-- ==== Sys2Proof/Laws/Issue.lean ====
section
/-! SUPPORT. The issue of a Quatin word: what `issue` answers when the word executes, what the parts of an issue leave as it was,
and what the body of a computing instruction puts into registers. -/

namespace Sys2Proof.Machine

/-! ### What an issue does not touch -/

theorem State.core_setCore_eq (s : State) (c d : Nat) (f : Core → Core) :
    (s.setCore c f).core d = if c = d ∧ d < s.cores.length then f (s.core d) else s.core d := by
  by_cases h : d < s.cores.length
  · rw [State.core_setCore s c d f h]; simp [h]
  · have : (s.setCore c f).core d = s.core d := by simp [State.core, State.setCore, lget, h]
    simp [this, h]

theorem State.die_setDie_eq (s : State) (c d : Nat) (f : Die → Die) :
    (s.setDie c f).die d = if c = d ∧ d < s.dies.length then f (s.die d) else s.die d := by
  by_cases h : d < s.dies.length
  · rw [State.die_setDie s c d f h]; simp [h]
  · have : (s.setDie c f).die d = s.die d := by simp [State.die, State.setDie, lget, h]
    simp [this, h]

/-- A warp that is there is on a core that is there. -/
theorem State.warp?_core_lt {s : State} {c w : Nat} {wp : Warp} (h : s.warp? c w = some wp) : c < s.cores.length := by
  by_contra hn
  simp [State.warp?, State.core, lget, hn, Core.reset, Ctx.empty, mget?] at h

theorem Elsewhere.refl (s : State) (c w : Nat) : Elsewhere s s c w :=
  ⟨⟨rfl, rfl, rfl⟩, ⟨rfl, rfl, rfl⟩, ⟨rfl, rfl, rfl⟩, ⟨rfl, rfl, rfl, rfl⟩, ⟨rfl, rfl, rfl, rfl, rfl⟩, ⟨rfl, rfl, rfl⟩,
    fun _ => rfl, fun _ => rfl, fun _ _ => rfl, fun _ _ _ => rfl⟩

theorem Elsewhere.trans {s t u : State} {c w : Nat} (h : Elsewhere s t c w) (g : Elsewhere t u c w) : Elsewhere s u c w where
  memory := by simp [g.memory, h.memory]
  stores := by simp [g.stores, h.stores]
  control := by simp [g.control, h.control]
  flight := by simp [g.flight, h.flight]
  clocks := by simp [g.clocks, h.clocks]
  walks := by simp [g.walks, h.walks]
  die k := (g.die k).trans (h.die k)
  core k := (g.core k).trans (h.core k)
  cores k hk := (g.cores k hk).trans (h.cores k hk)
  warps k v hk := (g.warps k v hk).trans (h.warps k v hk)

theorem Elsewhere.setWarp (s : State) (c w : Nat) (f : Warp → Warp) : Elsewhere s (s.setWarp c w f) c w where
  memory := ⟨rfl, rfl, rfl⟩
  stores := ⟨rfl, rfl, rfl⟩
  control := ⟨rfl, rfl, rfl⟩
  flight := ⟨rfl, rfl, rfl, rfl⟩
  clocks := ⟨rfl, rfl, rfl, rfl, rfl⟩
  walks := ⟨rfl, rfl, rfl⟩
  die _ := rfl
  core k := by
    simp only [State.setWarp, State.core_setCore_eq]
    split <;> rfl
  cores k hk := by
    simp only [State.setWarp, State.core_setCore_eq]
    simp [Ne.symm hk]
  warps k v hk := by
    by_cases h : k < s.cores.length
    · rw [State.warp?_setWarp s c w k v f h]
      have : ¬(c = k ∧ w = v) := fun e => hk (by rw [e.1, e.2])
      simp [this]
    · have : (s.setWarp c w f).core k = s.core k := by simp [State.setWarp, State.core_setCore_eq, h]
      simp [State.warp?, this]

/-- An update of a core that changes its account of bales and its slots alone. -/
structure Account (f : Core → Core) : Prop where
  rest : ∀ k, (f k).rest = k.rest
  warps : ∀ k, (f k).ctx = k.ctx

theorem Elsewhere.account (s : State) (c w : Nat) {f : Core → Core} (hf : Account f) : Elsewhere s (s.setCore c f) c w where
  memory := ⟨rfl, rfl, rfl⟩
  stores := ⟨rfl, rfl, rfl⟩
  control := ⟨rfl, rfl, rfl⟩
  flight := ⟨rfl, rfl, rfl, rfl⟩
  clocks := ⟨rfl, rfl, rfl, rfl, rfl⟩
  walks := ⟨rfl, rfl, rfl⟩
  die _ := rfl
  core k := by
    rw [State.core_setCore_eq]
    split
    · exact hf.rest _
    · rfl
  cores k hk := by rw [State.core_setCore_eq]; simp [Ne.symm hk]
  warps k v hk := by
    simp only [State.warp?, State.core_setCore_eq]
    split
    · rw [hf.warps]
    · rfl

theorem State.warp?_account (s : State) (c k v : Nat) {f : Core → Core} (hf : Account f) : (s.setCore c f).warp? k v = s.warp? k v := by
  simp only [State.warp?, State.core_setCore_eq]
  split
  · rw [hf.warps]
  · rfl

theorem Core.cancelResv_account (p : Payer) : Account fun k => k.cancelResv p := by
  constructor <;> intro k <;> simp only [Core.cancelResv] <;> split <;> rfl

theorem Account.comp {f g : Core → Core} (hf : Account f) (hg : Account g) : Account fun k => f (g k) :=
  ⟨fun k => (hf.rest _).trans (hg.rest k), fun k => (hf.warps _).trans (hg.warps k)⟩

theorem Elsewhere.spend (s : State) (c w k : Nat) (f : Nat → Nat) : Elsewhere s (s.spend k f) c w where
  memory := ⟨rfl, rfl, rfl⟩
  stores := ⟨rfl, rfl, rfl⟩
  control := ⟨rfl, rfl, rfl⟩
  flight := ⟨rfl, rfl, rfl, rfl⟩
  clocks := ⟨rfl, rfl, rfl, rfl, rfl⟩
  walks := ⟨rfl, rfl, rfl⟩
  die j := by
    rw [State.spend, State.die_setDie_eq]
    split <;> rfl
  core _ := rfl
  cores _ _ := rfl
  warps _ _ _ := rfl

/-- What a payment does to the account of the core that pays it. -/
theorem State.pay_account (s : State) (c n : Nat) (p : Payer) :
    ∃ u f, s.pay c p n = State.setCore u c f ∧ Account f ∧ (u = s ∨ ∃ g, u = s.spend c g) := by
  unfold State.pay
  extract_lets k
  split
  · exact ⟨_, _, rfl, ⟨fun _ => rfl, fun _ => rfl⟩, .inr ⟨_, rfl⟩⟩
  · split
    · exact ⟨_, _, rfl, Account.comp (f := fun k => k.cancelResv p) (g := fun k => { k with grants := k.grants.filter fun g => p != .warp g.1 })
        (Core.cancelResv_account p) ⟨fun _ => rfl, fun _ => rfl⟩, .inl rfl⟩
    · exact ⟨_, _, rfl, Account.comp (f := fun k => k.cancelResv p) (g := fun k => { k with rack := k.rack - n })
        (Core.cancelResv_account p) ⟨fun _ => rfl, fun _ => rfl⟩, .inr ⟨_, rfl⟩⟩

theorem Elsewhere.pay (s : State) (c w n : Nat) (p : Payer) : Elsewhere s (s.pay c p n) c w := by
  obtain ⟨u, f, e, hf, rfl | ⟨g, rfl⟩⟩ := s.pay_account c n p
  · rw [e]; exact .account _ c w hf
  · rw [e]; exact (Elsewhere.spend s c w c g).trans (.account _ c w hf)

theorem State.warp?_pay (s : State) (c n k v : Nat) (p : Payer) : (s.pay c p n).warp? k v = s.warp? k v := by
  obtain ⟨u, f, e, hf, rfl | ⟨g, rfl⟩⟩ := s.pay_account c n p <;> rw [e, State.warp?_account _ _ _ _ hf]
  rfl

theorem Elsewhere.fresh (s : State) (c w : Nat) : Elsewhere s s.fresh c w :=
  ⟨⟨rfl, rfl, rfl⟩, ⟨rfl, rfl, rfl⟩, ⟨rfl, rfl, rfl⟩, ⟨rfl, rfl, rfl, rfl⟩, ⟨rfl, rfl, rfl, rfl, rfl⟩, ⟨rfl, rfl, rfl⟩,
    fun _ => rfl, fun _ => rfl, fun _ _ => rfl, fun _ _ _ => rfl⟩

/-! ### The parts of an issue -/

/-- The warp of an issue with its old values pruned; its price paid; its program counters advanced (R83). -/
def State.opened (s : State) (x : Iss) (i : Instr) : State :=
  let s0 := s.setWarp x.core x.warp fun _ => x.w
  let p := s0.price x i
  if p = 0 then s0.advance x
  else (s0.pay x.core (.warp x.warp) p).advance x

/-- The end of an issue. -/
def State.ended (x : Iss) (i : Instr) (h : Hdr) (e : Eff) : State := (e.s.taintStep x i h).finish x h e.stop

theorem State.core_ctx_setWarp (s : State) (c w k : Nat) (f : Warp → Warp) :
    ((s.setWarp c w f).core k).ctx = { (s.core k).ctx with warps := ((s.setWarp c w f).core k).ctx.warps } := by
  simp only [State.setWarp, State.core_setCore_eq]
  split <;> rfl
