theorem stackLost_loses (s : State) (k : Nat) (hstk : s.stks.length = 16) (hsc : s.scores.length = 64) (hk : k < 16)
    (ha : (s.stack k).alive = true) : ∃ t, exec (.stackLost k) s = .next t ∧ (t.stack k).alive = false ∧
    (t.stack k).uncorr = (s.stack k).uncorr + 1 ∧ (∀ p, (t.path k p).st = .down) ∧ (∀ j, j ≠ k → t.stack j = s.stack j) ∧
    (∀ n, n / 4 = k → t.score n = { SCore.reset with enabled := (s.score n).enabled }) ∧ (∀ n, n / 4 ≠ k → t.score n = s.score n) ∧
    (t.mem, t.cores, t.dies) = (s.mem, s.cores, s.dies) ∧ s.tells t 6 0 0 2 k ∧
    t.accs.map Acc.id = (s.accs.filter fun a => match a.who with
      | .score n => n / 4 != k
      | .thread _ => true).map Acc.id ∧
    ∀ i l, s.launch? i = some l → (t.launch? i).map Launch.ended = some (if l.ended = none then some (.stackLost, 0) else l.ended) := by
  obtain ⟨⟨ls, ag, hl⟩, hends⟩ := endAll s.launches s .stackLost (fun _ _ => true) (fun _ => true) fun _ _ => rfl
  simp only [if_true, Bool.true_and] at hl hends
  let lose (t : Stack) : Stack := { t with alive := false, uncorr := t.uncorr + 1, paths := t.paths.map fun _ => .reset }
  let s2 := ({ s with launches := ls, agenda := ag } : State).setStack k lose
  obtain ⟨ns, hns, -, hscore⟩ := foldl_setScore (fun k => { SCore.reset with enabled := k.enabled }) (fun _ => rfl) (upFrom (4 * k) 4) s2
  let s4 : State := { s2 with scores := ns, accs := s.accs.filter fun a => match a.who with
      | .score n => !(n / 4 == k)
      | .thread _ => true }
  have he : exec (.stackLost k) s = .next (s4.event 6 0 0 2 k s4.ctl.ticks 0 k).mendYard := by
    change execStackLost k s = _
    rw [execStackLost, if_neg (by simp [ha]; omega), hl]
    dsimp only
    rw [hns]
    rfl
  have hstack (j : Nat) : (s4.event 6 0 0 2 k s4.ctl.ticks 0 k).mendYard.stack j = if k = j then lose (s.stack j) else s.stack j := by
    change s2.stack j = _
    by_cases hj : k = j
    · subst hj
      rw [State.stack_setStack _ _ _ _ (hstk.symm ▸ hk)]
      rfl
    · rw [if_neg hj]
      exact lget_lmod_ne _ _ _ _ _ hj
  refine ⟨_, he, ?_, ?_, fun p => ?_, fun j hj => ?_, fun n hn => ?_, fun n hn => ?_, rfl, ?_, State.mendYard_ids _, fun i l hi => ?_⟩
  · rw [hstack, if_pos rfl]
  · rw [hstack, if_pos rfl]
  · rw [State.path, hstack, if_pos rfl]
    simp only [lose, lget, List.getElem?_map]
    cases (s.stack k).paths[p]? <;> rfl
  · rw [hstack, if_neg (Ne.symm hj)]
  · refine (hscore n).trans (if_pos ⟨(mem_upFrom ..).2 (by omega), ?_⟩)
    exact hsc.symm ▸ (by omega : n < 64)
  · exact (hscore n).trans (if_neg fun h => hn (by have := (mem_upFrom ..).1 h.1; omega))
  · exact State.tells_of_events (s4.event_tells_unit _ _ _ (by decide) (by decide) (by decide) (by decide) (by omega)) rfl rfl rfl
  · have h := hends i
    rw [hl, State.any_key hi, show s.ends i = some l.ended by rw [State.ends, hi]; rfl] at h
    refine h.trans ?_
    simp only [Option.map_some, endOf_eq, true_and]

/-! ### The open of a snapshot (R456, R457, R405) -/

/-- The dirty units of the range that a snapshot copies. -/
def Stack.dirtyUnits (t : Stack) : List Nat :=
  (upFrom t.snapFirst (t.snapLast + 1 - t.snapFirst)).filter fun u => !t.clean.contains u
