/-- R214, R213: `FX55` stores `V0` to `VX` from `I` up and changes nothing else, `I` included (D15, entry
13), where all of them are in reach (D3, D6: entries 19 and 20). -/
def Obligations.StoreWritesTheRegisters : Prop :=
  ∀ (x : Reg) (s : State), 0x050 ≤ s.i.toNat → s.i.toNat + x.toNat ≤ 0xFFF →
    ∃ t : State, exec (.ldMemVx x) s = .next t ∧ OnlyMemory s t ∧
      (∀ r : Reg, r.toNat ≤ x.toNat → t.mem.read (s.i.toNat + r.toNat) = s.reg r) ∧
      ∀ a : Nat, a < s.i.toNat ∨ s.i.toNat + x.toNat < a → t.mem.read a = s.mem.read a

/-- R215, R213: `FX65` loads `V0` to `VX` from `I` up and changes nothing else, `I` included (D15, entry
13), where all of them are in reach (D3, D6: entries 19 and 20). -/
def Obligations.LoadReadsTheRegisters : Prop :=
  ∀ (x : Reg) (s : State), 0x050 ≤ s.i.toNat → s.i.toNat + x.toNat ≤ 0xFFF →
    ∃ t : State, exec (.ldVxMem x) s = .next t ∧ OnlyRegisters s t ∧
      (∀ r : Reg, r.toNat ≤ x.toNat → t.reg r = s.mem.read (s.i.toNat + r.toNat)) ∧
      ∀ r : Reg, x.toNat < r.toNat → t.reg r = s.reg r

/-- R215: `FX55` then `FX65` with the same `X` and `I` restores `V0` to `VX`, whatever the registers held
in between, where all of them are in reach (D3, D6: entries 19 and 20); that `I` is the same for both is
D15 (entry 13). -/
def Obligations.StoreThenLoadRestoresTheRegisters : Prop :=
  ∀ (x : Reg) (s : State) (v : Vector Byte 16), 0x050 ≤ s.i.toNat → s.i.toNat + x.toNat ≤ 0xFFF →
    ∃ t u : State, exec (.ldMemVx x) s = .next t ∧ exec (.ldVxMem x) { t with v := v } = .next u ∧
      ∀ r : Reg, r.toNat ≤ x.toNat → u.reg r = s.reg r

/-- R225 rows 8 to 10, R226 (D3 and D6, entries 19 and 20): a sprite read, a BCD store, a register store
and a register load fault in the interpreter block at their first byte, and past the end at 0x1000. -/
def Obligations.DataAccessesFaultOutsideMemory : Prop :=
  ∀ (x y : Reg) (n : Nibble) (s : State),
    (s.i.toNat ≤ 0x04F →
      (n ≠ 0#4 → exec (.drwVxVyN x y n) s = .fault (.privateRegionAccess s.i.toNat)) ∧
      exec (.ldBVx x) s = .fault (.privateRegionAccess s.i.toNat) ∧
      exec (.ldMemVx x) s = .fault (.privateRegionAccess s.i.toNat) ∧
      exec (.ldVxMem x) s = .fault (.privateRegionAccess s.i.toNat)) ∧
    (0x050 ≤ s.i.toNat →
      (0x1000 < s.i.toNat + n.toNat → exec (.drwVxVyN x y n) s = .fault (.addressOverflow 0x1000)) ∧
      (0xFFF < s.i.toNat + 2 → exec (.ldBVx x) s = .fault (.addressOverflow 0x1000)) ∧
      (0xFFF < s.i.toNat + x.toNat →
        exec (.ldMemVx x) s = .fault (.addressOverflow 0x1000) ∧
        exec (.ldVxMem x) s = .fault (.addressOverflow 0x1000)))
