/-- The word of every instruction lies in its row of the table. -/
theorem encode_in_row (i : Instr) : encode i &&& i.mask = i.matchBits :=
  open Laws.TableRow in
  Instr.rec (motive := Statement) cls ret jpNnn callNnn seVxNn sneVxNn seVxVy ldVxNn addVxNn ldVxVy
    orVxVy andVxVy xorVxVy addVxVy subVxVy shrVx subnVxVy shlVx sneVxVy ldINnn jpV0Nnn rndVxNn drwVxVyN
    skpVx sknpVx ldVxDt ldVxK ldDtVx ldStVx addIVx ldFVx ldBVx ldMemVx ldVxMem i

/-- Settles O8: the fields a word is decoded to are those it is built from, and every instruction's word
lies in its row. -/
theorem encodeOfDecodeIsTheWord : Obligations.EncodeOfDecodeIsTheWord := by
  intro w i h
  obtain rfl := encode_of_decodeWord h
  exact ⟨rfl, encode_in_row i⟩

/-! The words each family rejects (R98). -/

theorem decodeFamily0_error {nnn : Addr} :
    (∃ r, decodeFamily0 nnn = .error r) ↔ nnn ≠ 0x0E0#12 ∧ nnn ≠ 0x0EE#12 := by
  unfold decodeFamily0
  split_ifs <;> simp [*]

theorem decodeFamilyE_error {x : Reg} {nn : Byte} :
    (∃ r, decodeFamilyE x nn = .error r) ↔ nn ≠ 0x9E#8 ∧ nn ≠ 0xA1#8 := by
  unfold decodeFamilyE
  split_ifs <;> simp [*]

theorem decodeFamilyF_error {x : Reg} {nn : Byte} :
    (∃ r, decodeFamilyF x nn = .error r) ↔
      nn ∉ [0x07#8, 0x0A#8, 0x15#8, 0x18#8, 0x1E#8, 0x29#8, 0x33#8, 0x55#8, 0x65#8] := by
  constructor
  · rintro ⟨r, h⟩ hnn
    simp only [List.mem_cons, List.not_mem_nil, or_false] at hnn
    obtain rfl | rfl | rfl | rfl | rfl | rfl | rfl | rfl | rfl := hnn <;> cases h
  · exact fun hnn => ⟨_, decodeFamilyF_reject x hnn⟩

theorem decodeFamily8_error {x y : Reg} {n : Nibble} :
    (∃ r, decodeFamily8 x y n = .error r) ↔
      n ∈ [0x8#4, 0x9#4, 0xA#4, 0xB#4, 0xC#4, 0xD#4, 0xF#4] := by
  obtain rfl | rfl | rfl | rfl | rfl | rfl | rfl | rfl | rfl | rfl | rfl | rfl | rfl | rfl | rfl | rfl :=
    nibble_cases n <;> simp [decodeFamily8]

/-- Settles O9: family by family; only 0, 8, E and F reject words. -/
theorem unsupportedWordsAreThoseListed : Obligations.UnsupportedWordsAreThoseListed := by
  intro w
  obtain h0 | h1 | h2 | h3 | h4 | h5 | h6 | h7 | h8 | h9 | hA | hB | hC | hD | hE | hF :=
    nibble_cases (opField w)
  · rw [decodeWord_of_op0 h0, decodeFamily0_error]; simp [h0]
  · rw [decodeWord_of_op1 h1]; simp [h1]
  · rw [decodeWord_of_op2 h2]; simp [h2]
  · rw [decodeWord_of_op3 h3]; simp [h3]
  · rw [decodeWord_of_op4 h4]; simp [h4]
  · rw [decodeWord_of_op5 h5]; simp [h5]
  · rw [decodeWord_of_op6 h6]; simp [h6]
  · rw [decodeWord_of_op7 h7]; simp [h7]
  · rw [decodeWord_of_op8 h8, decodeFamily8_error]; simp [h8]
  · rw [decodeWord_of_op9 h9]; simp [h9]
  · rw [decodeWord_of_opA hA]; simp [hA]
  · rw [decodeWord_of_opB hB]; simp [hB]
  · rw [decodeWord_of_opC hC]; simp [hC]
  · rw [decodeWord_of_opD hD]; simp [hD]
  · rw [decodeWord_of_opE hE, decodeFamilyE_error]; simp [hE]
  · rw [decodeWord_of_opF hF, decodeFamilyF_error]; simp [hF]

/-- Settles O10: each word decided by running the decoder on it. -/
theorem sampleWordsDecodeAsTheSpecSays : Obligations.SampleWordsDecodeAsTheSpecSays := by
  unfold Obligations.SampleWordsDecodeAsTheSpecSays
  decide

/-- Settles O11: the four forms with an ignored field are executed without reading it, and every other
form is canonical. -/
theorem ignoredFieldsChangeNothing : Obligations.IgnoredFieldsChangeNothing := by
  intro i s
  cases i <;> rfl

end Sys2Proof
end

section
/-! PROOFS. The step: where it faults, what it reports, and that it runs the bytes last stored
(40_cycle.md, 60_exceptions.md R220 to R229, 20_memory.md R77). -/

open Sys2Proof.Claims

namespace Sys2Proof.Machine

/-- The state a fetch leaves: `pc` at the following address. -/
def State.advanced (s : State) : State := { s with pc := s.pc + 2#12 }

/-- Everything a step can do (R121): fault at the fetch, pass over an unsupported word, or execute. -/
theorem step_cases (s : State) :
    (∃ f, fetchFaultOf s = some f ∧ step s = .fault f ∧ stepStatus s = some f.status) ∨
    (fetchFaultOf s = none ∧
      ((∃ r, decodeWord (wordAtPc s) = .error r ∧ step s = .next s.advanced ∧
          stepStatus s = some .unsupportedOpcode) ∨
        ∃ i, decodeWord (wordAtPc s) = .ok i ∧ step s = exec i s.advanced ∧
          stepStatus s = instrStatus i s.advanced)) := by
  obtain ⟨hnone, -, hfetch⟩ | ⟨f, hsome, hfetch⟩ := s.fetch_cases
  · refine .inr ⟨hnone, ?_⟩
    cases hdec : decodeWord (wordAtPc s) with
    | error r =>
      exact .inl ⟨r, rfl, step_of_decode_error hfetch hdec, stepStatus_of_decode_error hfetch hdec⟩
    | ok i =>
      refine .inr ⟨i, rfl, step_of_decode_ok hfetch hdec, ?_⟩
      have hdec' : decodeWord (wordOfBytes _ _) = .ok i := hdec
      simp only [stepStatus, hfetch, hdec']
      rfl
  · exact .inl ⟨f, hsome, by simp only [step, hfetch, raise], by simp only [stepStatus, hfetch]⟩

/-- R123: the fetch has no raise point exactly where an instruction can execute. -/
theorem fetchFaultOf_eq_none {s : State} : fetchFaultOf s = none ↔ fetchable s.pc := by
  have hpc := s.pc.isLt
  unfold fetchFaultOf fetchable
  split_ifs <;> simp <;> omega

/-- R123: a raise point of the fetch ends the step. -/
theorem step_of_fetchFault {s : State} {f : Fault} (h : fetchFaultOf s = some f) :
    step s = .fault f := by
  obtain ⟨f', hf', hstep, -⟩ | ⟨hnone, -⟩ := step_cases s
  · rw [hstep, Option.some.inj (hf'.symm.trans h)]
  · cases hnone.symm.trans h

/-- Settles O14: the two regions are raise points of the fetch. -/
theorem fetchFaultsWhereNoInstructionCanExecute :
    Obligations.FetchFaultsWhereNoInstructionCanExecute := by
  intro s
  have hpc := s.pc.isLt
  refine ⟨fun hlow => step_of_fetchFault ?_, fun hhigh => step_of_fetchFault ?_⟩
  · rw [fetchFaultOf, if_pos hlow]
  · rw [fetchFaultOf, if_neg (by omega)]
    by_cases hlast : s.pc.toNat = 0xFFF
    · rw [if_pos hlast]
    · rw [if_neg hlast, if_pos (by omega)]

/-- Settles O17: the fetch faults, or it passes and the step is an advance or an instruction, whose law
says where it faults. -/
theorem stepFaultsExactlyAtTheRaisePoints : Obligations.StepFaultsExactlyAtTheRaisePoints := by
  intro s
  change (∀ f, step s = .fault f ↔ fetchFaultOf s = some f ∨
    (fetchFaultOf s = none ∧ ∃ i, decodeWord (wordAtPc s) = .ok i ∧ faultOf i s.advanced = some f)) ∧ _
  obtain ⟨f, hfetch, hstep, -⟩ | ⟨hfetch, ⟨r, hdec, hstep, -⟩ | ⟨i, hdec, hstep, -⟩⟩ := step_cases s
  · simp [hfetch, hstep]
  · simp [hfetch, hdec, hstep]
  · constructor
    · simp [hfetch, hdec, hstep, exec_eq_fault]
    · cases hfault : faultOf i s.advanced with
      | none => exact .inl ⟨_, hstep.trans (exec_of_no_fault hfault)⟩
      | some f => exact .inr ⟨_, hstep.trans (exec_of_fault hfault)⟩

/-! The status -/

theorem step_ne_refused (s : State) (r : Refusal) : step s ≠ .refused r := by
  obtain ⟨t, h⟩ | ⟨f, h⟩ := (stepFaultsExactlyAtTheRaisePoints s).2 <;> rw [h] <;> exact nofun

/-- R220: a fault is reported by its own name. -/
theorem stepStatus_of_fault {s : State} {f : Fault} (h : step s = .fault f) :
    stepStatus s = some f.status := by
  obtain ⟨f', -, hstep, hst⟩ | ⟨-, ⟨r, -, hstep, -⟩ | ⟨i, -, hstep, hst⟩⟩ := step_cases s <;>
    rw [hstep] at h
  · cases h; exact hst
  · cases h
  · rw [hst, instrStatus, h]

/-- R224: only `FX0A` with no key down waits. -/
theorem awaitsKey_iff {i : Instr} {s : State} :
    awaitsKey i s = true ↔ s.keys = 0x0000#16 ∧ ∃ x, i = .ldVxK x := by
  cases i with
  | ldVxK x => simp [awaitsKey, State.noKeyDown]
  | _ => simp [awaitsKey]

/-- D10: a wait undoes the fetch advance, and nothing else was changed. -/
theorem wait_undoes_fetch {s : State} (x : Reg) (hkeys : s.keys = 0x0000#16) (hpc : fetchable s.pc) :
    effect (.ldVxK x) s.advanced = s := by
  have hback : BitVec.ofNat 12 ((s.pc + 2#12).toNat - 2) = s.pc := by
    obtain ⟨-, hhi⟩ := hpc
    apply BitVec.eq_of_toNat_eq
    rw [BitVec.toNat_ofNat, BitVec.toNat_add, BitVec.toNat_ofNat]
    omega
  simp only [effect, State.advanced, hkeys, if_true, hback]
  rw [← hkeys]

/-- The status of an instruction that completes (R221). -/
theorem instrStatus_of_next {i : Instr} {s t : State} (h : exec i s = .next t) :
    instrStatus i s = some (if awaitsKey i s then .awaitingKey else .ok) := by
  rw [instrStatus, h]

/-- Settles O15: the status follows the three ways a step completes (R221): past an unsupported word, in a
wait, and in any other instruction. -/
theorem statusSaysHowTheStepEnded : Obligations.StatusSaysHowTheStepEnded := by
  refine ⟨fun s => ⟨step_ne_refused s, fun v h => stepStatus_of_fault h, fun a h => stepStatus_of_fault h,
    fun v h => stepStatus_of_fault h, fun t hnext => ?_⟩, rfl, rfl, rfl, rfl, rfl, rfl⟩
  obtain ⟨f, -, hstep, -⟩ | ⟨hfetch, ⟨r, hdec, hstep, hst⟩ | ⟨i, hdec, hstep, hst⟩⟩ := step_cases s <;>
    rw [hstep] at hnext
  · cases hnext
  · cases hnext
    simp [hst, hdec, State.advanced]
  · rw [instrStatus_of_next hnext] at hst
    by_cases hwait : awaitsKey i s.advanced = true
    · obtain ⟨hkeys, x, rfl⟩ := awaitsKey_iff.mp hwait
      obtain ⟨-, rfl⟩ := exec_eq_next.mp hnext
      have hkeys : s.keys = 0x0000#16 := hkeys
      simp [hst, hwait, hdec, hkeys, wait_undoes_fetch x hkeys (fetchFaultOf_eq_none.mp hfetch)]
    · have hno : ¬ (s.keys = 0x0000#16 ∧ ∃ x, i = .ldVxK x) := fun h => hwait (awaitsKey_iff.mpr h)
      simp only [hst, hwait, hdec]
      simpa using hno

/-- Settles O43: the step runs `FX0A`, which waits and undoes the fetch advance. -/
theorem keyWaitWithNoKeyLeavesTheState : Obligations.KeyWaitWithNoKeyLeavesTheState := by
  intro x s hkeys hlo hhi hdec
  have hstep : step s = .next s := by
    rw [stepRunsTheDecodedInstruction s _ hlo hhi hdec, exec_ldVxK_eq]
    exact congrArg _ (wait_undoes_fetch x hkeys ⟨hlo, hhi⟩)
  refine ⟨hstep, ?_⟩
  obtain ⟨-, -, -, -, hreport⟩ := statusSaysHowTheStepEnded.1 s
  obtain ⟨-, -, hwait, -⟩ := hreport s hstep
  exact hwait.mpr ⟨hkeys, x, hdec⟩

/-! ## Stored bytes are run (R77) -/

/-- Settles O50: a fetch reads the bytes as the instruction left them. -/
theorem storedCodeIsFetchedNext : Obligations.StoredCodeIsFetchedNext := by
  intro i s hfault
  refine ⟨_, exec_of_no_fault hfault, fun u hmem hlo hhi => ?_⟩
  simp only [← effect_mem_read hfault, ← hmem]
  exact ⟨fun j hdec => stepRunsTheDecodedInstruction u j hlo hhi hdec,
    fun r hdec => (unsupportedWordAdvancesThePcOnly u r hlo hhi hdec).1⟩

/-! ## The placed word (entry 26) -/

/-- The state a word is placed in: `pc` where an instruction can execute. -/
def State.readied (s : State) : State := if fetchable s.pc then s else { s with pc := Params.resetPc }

BRIEF: Only an exact copy of the lines from the beginning of the listing through the line with "(s.setCore c f).core d = if", both included, belongs in the answer.

OUTPUT OF THE TASK:
-- ==== Sys2Proof/Laws/Issue.lean ====
section
/-! SUPPORT. The issue of a Quatin word: what `issue` answers when the word executes, what the parts of an issue leave as it was,
and what the body of a computing instruction puts into registers. -/

namespace Sys2Proof.Machine

/-! ### What an issue does not touch -/

theorem State.core_setCore_eq (s : State) (c d : Nat) (f : Core → Core) :
    (s.setCore c f).core d = if c = d ∧ d < s.cores.length then f (s.core d) else s.core d := by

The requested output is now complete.